Track results across multiple runs for time-series analysis

headless

False

Skip opening a browser to display results

dry_run

False

Log the sweep grid summary without executing the benchmark

All other parameters have sensible defaults. See BenchRunCfg’s docstring for the full reference.

def example_foo(run_cfg: bn.BenchRunCfg | None = None) -> bn.Bench:
    run_cfg.cache_results = False   # disable for file-based / non-deterministic results
    bench = bn.Bench("name", MyBenchmark(), run_cfg=run_cfg)
    ...
    return bench

if __name__ == "__main__":
    bn.run(example_foo, subsampling_divisions=4)    # subsampling_divisions controls sweep detail depth

The benchmark() Method

Every benchmark class inherits from bn.ParametrizedSweep and implements benchmark():

class MyBench(bn.ParametrizedSweep):
    x = bn.FloatSweep(bounds=(0, 1))
    result = bn.ResultFloat()

    def benchmark(self):
        self.result = compute(self.x)

When benchmark() is called, all sweep parameters (self.x, etc.) are already set. Just set result variables directly on self. No boilerplate required.

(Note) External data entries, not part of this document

/-- A configuration write of double word `i` under byte enables. -/
def State.cfgWrite (s : State) (p i be v : Nat) : State :=
  let g := pHIF p
  let bme := s.on g HIF.LINK_STAT_BME
  let d3 := s.on g HIF.LINK_STAT_D3HOT
  let m := if 4 ≤ i ∧ i ≤ 9 then s.barMask p i else cfgMask i
  let old := s.cfgGet p i
  let em := beMask be
  let keep := Nat.land (2 ^ 32 - 1 - Nat.land m em) old
  let kept := Nat.land keep (2 ^ 32 - 1 - Nat.land (Nat.land (cfgW1c i) em) v)
  let s1 := if i = cDOEREAD then s.setPort p { s.portOf p with doeOut := (s.portOf p).doeOut.drop 1 } else s.cfgPut p i (Nat.lor kept (Nat.land (Nat.land m em) v))
  let s2 := if i = cDOEREAD ∧ (s1.portOf p).doeOut.isEmpty then s1.put g HIF.DOE_STAT_TX_BUSY 0 else s1
  let s3 := s2.cfgEffects p bme d3
  if i = cDEVCTL ∧ bit v 15 ∧ bit be 1 then s3.flrBegin p else s3

/-- R389, R390: a configuration request for double word `i`. -/
def execConfigRequest (p : Fin 2) (write : Bool) (i : BitVec 10) (be : BitVec 4) (v : Word) (s : State) : Out :=
  let p := p.val
  let g := pHIF p
  if !s.linkUpOn p then .next s
  else if !s.on g HIF.HIF_CTRL_CFG_READY || s.on g HIF.LINK_STAT_FLR_ACTIVE then .next (s.complete p 2 [])
  else if write then .next ((s.cfgWrite p i.toNat be.toNat v.toNat).complete p 0 [])
  else .next (s.complete p 0 (leBytes (s.cfgRead p i.toNat) 4))

/-- R389: a write of CFG_READY. -/
def execCfgReady (m : Master) (p : Fin 2) (on_ : Bool) (s : State) : Out :=
  .next (s.regCmd m (pHIF p.val) 0x44 (fun s => s.putB (pHIF p.val) HIF.HIF_CTRL_CFG_READY on_))

/-- R403: the host writes the power state. -/
def execDState (p : Fin 2) (d3 : Bool) (s : State) : Out :=
  let p := p.val
  .next (if s.linkUpOn p then s.cfgWrite p cPMCSR 1 (s.cfgGet p cPMCSR / 4 * 4 + (if d3 then 3 else 0)) else s)

/-- R406: the host clears Bus Master Enable. -/
def execBmeClear (p : Fin 2) (s : State) : Out :=
  let p := p.val
  .next (if s.linkUpOn p then s.cfgWrite p cCMD 1 (withBit (s.cfgGet p cCMD) 2 false) else s)

/-! ### Interrupts to the host (R400, R401) -/

/-- A masking condition holds for vector `v`. -/
def State.vectorMasked (s : State) (p v : Nat) : Bool :=
  s.funcMask p || bit (tabGet (s.portOf p).msix (4 * v + 3) (1 : Word)).toNat 0 || !s.bmeOn p

/-- The message of vector `v`, with the address and data in the table now. -/
def State.msixMessage (s : State) (p v : Nat) : State :=
  let t := (s.portOf p).msix
  let a := (tabGet t (4 * v) (0 : Word)).toNat + 2 ^ 32 * (tabGet t (4 * v + 1) (0 : Word)).toNat
  s.takeTlp p { kind := 1, seq := v, addr := a, data := leBytes (tabGet t (4 * v + 2) (0 : Word)).toNat 4 }

/-- R400: a write of MSIX_SEND. -/
def execMsixSend (m : Master) (p : Fin 2) (v : BitVec 8) (s : State) : Out :=
  .next (s.regCmd m (pHIF p.val) 0x64 (fun s =>
    let p := p.val
    let v := v.toNat
    let q := s.portOf p
    if !s.msixEn p then s.irq (pHIF p) 9
    else if s.vectorMasked p v then (if q.pba.contains v then s else (s.setPort p { q with pba := q.pba ++ [v] }).notePort p)
    else s.msixMessage p v))

/-- R400: a pending vector is sent. -/
def execPbaSend (p : Fin 2) (v : BitVec 8) (s : State) : Out :=
  let p := p.val
  let q := s.portOf p
  if q.pba.contains v.toNat && s.msixEn p && !s.vectorMasked p v.toNat then
    .next (((s.setPort p { q with pba := q.pba.erase v.toNat }).notePort p).msixMessage p v.toNat)
  else .next s

/-- R401: the INTA condition has changed. -/
def execIntxChange (p : Fin 2) (s : State) : Out := .next (s.intxSend p.val)

/-- R391: a host request to BAR4: bytes of the MSI-X table (offset below 0x1000) or of the PBA. -/
def State.bar4Byte (s : State) (p o : Nat) : Byte :=
  let q := s.portOf p
  if o < 0x1000 then BitVec.ofNat 8 ((tabGet q.msix (o / 4) (if o / 4 % 4 = 3 then (1 : Word) else 0)).toNat / 256 ^ (o % 4))
  else if o < 0x1020 then BitVec.ofNat 8 ((List.range 8).foldl (fun acc k => if q.pba.contains (8 * (o - 0x1000) + k) then acc + 2 ^ k else acc) 0)
  else 0

def State.setBar4Byte (s : State) (p o : Nat) (b : Byte) : State :=
  if o < 0x1000 then
    let q := s.portOf p
    let i := o / 4
    let d : Word := if i % 4 = 3 then 1 else 0
    let w := (tabGet q.msix i d).toNat
    let k := 256 ^ (o % 4)
    let m := if i % 4 = 3 then 1 else 2 ^ 32 - 1
    s.setPort p { q with msix := tabPut q.msix i (BitVec.ofNat 32 (Nat.land (w - w / k % 256 * k + b.toNat * k) m)) d }
  else s

def execMsixTableAccess (p : Fin 2) (write : Bool) (off : BitVec 13) (len : BitVec 4) (data : List Byte) (s : State) : Out :=
  let p := p.val
  let n := max 1 (min len.toNat (0x2000 - off.toNat))
  if !s.linkUpOn p then .next s
  else if !s.memEn p then .next (s.unsupported p write)
  else if write then .next (((List.range n).zip (fitBytes n data)).foldl (fun (s : State) x => s.setBar4Byte p (off.toNat + x.1) x.2) s)
  else .next (s.complete p 0 ((List.range n).map (fun i => s.bar4Byte p (off.toNat + i))))

/-! ### Inbound windows (R393–R396) -/

/-- The window that serves a request, and its target address. -/
def State.winHit (s : State) (p : Nat) (write : Bool) (o n : Nat) : Option Nat :=
  let g := pHIF p
  (firstBelow 16 (fun j =>
    let b := s.get g (WIN.OFS_OFFSET j) * 4096
    bit (s.get g HIF.WIN_STAT_VALID) j && s.on g (WIN.TGT_LO_EN j) && s.on g (if write then WIN.TGT_LO_WR j else WIN.TGT_LO_RD j) &&
      decide (b ≤ o) && decide (o + n ≤ b + s.get g (WIN.SIZE_SIZE j) * 4096))).map
    (fun j => s.winTarget g j + (o - s.get g (WIN.OFS_OFFSET j) * 4096))

/-- The port with the translation table that holds at the start of the FCLK cycle in which a header is received (R395). -/
def State.winTable (s : State) (p : Nat) : State := s.beforeCopy (pHIF p)

/-- A BAR2 request that hits no window. -/
def State.winMiss (s : State) (p : Nat) (write : Bool) (o : Nat) : State :=
  let g := pHIF p
  ((s.setReg g 0x8C (BitVec.ofNat 32 o)).setReg g 0x90 (BitVec.ofNat 32 (o / 2 ^ 32 % 16 + (if write then 2 ^ 31 else 0)))).unsupported p write

/-- The request lies in BAR2 and memory requests are enabled. -/
def State.bar2Ok (s : State) (p o n : Nat) : Bool := s.memEn p && decide (s.bar2Log p ≠ 0) && decide (o + n ≤ 2 ^ s.bar2Log p)

def portMaster (p : Nat) : Master := .host (Fin.ofNat 2 p)

/-- R393, R396: a posted write to BAR2. -/
def execInboundWrite (p : Fin 2) (off : BitVec 36) (data : List Byte) (s0 : State) : Out :=
  let p := p.val
  let o := off.toNat
  let s := s0.settle (pHIF p) s0.time
  if !s0.linkUpOn p then .next s0
  else if !s.bar2Ok p o data.length then .next (s.unsupported p true)
  else match (s.winTable p).winHit p true o data.length with
    | none => .next (s.winMiss p true o)
    | some a =>
      if s.dramHeld a then .next s
      else
      let w := s.bufWrite (some (portMaster p)) a data
      .next (if w.2 then w.1 else w.1.completerAbort p true)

Migration from __call__: The old pattern of overriding __call__() with self.update_params_from_kwargs(**kwargs) and return super().__call__() is deprecated. Simply rename __call__ to benchmark, remove the two boilerplate lines, and remove **kwargs from the signature.

File-Based Results (Images, Videos)

When producing files:

  1. Write to a unique path per combination (use parameter values in the path)

  2. Set run_cfg.cache_results = False

  3. Use bn.ResultImage() / bn.ResultVideo() and set to the path string

class ImageBench(bn.ParametrizedSweep):
    width = bn.IntSweep(bounds=(100, 500))
    output = bn.ResultImage()

    def benchmark(self):
        path = bn.gen_image_path(f"output_{self.width}")
        render_image(self.width, path)
        self.output = str(path)

Entry Point Convention

  • Function name must start with example_ (used for discovery by tests and docs)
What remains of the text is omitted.